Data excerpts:
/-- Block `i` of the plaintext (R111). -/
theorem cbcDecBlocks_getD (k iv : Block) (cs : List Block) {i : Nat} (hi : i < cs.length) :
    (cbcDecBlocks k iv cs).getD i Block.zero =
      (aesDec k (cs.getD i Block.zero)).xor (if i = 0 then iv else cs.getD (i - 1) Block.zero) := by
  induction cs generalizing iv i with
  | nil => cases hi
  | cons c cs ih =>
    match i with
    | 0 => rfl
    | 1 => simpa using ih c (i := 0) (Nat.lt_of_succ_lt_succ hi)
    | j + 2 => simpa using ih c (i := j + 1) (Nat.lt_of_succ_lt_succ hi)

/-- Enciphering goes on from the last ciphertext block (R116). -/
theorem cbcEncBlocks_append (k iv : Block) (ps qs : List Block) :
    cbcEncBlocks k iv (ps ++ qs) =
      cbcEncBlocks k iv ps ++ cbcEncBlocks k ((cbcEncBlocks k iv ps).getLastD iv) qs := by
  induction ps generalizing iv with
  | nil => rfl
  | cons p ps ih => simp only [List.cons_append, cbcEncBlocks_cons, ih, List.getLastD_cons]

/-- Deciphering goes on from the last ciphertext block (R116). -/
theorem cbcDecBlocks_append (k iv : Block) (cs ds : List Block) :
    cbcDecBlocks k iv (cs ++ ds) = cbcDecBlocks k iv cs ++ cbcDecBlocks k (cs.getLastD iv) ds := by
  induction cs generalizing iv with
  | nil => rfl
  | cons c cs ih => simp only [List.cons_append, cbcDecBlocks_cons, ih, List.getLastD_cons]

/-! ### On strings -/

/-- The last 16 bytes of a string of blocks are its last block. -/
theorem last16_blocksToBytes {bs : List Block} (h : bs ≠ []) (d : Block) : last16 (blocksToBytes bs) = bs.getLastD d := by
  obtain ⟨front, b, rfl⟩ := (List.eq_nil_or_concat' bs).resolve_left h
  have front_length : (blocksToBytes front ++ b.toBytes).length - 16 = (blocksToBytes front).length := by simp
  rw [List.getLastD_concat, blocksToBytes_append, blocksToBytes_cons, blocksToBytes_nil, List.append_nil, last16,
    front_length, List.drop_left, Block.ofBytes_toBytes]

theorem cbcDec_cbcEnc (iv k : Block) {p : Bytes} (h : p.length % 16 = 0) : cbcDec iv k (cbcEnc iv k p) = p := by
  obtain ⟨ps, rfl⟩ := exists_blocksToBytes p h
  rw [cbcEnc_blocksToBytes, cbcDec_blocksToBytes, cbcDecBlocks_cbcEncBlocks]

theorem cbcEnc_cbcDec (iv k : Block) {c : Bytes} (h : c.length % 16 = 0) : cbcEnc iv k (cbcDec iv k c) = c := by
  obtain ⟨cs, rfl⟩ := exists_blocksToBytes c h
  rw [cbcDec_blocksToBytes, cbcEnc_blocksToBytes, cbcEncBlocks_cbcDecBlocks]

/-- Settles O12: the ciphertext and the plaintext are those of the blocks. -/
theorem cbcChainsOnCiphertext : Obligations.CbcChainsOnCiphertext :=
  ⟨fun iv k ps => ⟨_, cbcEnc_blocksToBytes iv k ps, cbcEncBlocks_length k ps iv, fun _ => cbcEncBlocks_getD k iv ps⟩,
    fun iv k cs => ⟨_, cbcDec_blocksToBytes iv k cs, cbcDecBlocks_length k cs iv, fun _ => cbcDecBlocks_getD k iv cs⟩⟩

# Description of the task:
I would like you to output every record exactly as written.

# Result for this exercise:
/-- Block `i` of the plaintext (R111). -/
theorem cbcDecBlocks_getD (k iv : Block) (cs : List Block) {i : Nat} (hi : i < cs.length) :
    (cbcDecBlocks k iv cs).getD i Block.zero =
      (aesDec k (cs.getD i Block.zero)).xor (if i = 0 then iv else cs.getD (i - 1) Block.zero) := by
  induction cs generalizing iv i with
  | nil => cases hi
  | cons c cs ih =>
    match i with
    | 0 => rfl
    | 1 => simpa using ih c (i := 0) (Nat.lt_of_succ_lt_succ hi)
    | j + 2 => simpa using ih c (i := j + 1) (Nat.lt_of_succ_lt_succ hi)

/-- Enciphering goes on from the last ciphertext block (R116). -/
theorem cbcEncBlocks_append (k iv : Block) (ps qs : List Block) :
    cbcEncBlocks k iv (ps ++ qs) =
      cbcEncBlocks k iv ps ++ cbcEncBlocks k ((cbcEncBlocks k iv ps).getLastD iv) qs := by
  induction ps generalizing iv with
  | nil => rfl
  | cons p ps ih => simp only [List.cons_append, cbcEncBlocks_cons, ih, List.getLastD_cons]

/-- Deciphering goes on from the last ciphertext block (R116). -/
theorem cbcDecBlocks_append (k iv : Block) (cs ds : List Block) :
    cbcDecBlocks k iv (cs ++ ds) = cbcDecBlocks k iv cs ++ cbcDecBlocks k (cs.getLastD iv) ds := by
  induction cs generalizing iv with
  | nil => rfl
  | cons c cs ih => simp only [List.cons_append, cbcDecBlocks_cons, ih, List.getLastD_cons]

/-! ### On strings -/

/-- The last 16 bytes of a string of blocks are its last block. -/
theorem last16_blocksToBytes {bs : List Block} (h : bs ≠ []) (d : Block) : last16 (blocksToBytes bs) = bs.getLastD d := by
  obtain ⟨front, b, rfl⟩ := (List.eq_nil_or_concat' bs).resolve_left h
  have front_length : (blocksToBytes front ++ b.toBytes).length - 16 = (blocksToBytes front).length := by simp
  rw [List.getLastD_concat, blocksToBytes_append, blocksToBytes_cons, blocksToBytes_nil, List.append_nil, last16,
    front_length, List.drop_left, Block.ofBytes_toBytes]

theorem cbcDec_cbcEnc (iv k : Block) {p : Bytes} (h : p.length % 16 = 0) : cbcDec iv k (cbcEnc iv k p) = p := by
  obtain ⟨ps, rfl⟩ := exists_blocksToBytes p h
  rw [cbcEnc_blocksToBytes, cbcDec_blocksToBytes, cbcDecBlocks_cbcEncBlocks]

theorem cbcEnc_cbcDec (iv k : Block) {c : Bytes} (h : c.length % 16 = 0) : cbcEnc iv k (cbcDec iv k c) = c := by
  obtain ⟨cs, rfl⟩ := exists_blocksToBytes c h
  rw [cbcDec_blocksToBytes, cbcEnc_blocksToBytes, cbcEncBlocks_cbcDecBlocks]

/-- Settles O12: the ciphertext and the plaintext are those of the blocks. -/
theorem cbcChainsOnCiphertext : Obligations.CbcChainsOnCiphertext :=
  ⟨fun iv k ps => ⟨_, cbcEnc_blocksToBytes iv k ps, cbcEncBlocks_length k ps iv, fun _ => cbcEncBlocks_getD k iv ps⟩,
    fun iv k cs => ⟨_, cbcDec_blocksToBytes iv k cs, cbcDecBlocks_length k cs iv, fun _ => cbcDecBlocks_getD k iv cs⟩⟩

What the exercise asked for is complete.